The course aims at providing the foundations of statistical learning, machine learning, and deep learning. The presentation of specific statistical techniques and the main statistical and machine learning models will enable students to achieve the essential skills needed to conduct in-depth analyses of real-world data, with particular attention to financial data. In line with the reliability requirements for black-box models set forth by the European Commission and outlined in the regulation for trustworthy Artificial Intelligence, the course will also introduce recent statistical approaches from the literature addressed to assess the “safety” level of AI methodologies. By the end of the course, students are expected to have developed a solid mastery of both theoretical and coding concepts, allowing them to independently carry out data analysis and communicate the results using appropriate statistical language.
Course Prerequisites
In order to pass the exam, the student must have acquired an adequate knowledge of the contents covered in the mathematical-statistical area and in the coding.
Teaching Methods
The teaching methods will include: - lectures, in which the course topics will be illustrated from both a theoretical and practical perspective, with the presentation of examples.
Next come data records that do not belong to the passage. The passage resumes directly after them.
/-- Settles O30: each length is the sum of the widths of a variant's fields, each bound the sum of its fields' bounds. -/
theorem encodedLengths : Obligations.EncodedLengths := by
  unfold Obligations.EncodedLengths
  simp only [fieldsBits_length]
  refine ⟨Board.width, ?battery, ?tempHum, ?current, Actuator.width, ?limbSensorNone, ?limbSensorSome, ?option,
    limbTypeActuator_width, fun l => ⟨limb_width l, limb_width_mem l⟩, NodeInfo.width, ?command, ?response, ?dataCommand,
    ?dataResponse, MessageData.width_bounds, fun d => ⟨messageMessage_length d, messageMessage_length_bounds d⟩,
    fun n d => ⟨relayMessage_length n d, relayMessage_length_bounds n d⟩, ?messageBytes, ?relayMessageBytes,
    ?searchingNetwork, ?network, ?debugMessage, fun m => bytesFor_mono m.bits_length_le, ?reached⟩
  case battery | tempHum | current => simp [Sensor.fields]
  case limbSensorNone => exact fun r => by rw [limbTypeSensor_width, optionFields_width_none]
  case limbSensorSome => exact fun r x => by rw [limbTypeSensor_width, optionFields_width_some]; omega
  case option =>
    exact ⟨optionFields_width_none _, optionFields_width_none _, optionFields_width_some _, optionFields_width_some _⟩
  case command => exact ⟨rfl, rfl, setLimb_width_bounds, fun _ => rfl, setLimbType_width_bounds⟩
  case response =>
    exact ⟨rfl, rfl, rfl, fun n => by simp [Response.fields, NodeInfo.width], limbs_width_bounds, fun _ => rfl⟩
  case dataCommand | dataResponse =>
    intros
    simp only [MessageData.fields, fieldsWidth_cons, codeField_width, vecField_width, responseIdField_width]
    omega
  case messageBytes => exact fun d => (messageMessage_length_bounds d).imp bytesFor_mono bytesFor_mono
  case relayMessageBytes => exact fun n d => (relayMessage_length_bounds n d).imp bytesFor_mono bytesFor_mono
  case searchingNetwork => exact fun n => ⟨searchingNetwork_length n, congrArg bytesFor (searchingNetwork_length n)⟩
  case network => exact fun n a => ⟨network_length n a, congrArg bytesFor (network_length n a)⟩
  case debugMessage => exact fun n b => ⟨debugMessage_length n b, congrArg bytesFor (debugMessage_length n b)⟩
  case reached =>
    exact ⟨⟨.relayMessage 0 longestData, by rw [relayMessage_length, longestData_width]⟩,
      ⟨.message shortestData, by rw [messageMessage_length, shortestData_width]⟩,
      ⟨longestData, by rw [messageMessage_length, longestData_width]⟩⟩

end Sys2Proof.Proofs.EncodedLengths
end

section
/-! MSG_OUT over every instruction and every action (spec/10_state.md R40, spec/43_message_envelope.md R345): only a decode
that goes through puts a Message there, and that Message is canonical. -/

namespace Sys2Proof.Proofs.MsgOut
open Sys2Proof.Machine

/-- MSG_OUT is None or a canonical Message. -/
def CanonicalOut (s : State) : Prop := ∀ m ∈ s.msgOut, m.Canonical

variable {s t : State}

theorem canonicalOut_of_eq (h : t.msgOut = s.msgOut) (hs : CanonicalOut s) : CanonicalOut t := by
  unfold CanonicalOut
  rwa [h]

theorem canonicalOut_of_none (h : t.msgOut = none) : CanonicalOut t := by simp [CanonicalOut, h]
In particular, the lectures will be supported by the use of slides and the whiteboard for further explanations related to calculations and the formalization of theoretical aspects; - practical sessions, in which real data analysis will be proposed through the use of the models and statistical techniques presented during the course. The implementation will be carried out using the statistical software R.
Assessment Methods
Final oral discussion of a case study [dataset analysis and presentation of results using slides].
Texts
- Gareth James, Daniela Witten, Trevor Hastie, Robert Tibshirani: An Introduction to Statistical Learning with Applications in R, II Edition, Springer (2023) - Bret Lanzt: Machine Learning with R, PUCKY Publishing open source (2013) - Scientific papers will be also recommended during the course.
Contents
The specific topics covered in the course are: 1) statistical learning models: linear regression models and logistic regression models; 2) machine learning models: decision tree models, random forest models; 3) deep learning models: neural networks models; 4) SAFE approaches for evaluating model trustworthiness; 5) regularization techniques; 6) factor models; 7) data science applications in finance.